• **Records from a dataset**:
* * *

/-! ## The frame -/

/-- Between `s` and `t` a rotate put the bits `f` into A and `c` into the carry. -/
structure RotatesTo (f : Nat → Bool) (c : Bool) (s t : State) : Prop where
  bits : ∀ k : Nat, k < 8 → t.rA.getLsbD k = f k
  carry : t.fC = c
  zero : t.fZ = s.fZ
  sign : t.fS = s.fS
  parity : t.fP = s.fP
  others : SameRegsBut .A s t
  stack : SameStack s t
  mem : SameMem s t
  control : SameControl s t
  cycle : NoCycle s t
  tmpA : t.tmpA = s.tmpA
  tmpB : t.tmpB = s.tmpB
  took : Took 5 s t

/-- The effect common to the four rotates (R156). -/
theorem State.rotateTo_rotatesTo (s : State) {f : Nat → Bool} (v : Byte) (c : Bool)
    (hbits : ∀ k : Nat, k < 8 → v.getLsbD k = f k) : RotatesTo f c s (s.rotateTo v c) where
  bits := hbits
  carry := rfl
  zero := rfl
  sign := rfl
  parity := rfl
  others q hq := by simp [State.rotateTo, hq]
  stack := ⟨rfl, rfl⟩
  mem _ := rfl
  control := ⟨rfl, rfl, rfl, rfl, rfl⟩
  cycle := ⟨rfl, rfl, rfl⟩
  tmpA := rfl
  tmpB := rfl
  took := ⟨rfl, rfl, rfl⟩

/-! ## The bits -/

theorem getLsbD_rlc (a : Byte) (k : Nat) (hk : k < 8) :
    (a.extractLsb' 0 7 ++ a.extractLsb' 7 1).getLsbD k = a.getLsbD ((k + 7) % 8) := by
  rw [BitVec.getLsbD_append]
  interval_cases k <;> simp

theorem getLsbD_rrc (a : Byte) (k : Nat) (hk : k < 8) :
    (a.extractLsb' 0 1 ++ a.extractLsb' 1 7).getLsbD k = a.getLsbD ((k + 1) % 8) := by
  rw [BitVec.getLsbD_append]
  interval_cases k <;> simp

theorem getLsbD_ral (a : Byte) (c : Bool) (k : Nat) (hk : k < 8) :
    (a.extractLsb' 0 7 ++ BitVec.ofBool c).getLsbD k = if k = 0 then c else a.getLsbD (k - 1) := by
  rw [BitVec.getLsbD_append]
  interval_cases k <;> simp

theorem getLsbD_rar (a : Byte) (c : Bool) (k : Nat) (hk : k < 8) :
    (BitVec.ofBool c ++ a.extractLsb' 1 7).getLsbD k = if k = 7 then c else a.getLsbD (k + 1) := by
  rw [BitVec.getLsbD_append]
  interval_cases k <;> simp

theorem exec_rlc (s : State) : ∃ t, exec .rlc s = .next t ∧
    RotatesTo (fun k => s.rA.getLsbD ((k + 7) % 8)) (s.rA.getLsbD 7) s t :=
  ⟨_, rfl, s.rotateTo_rotatesTo _ _ (getLsbD_rlc s.rA)⟩

theorem exec_rrc (s : State) : ∃ t, exec .rrc s = .next t ∧
    RotatesTo (fun k => s.rA.getLsbD ((k + 1) % 8)) (s.rA.getLsbD 0) s t :=
  ⟨_, rfl, s.rotateTo_rotatesTo _ _ (getLsbD_rrc s.rA)⟩

theorem exec_ral (s : State) : ∃ t, exec .ral s = .next t ∧
    RotatesTo (fun k => if k = 0 then s.fC else s.rA.getLsbD (k - 1)) (s.rA.getLsbD 7) s t :=
  ⟨_, rfl, s.rotateTo_rotatesTo _ _ (getLsbD_ral s.rA s.fC)⟩

theorem exec_rar (s : State) : ∃ t, exec .rar s = .next t ∧
    RotatesTo (fun k => if k = 7 then s.fC else s.rA.getLsbD (k + 1)) (s.rA.getLsbD 0) s t :=
  ⟨_, rfl, s.rotateTo_rotatesTo _ _ (getLsbD_rar s.rA s.fC)⟩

* * *

• **What you have to do**: Of all the entries above, retype exactly the lines from the line with "others q hq := by simp [State.rotateTo, hq]" to the line with "theorem getLsbD_ral (a", both included, and no others.

• **Solution to this exercise**:
  others q hq := by simp [State.rotateTo, hq]
  stack := ⟨rfl, rfl⟩
  mem _ := rfl
  control := ⟨rfl, rfl, rfl, rfl, rfl⟩
  cycle := ⟨rfl, rfl, rfl⟩
  tmpA := rfl
  tmpB := rfl
  took := ⟨rfl, rfl, rfl⟩

/-! ## The bits -/

theorem getLsbD_rlc (a : Byte) (k : Nat) (hk : k < 8) :
    (a.extractLsb' 0 7 ++ a.extractLsb' 7 1).getLsbD k = a.getLsbD ((k + 7) % 8) := by
  rw [BitVec.getLsbD_append]
  interval_cases k <;> simp

theorem getLsbD_rrc (a : Byte) (k : Nat) (hk : k < 8) :
    (a.extractLsb' 0 1 ++ a.extractLsb' 1 7).getLsbD k = a.getLsbD ((k + 1) % 8) := by
  rw [BitVec.getLsbD_append]
  interval_cases k <;> simp

theorem getLsbD_ral (a : Byte) (c : Bool) (k : Nat) (hk : k < 8) :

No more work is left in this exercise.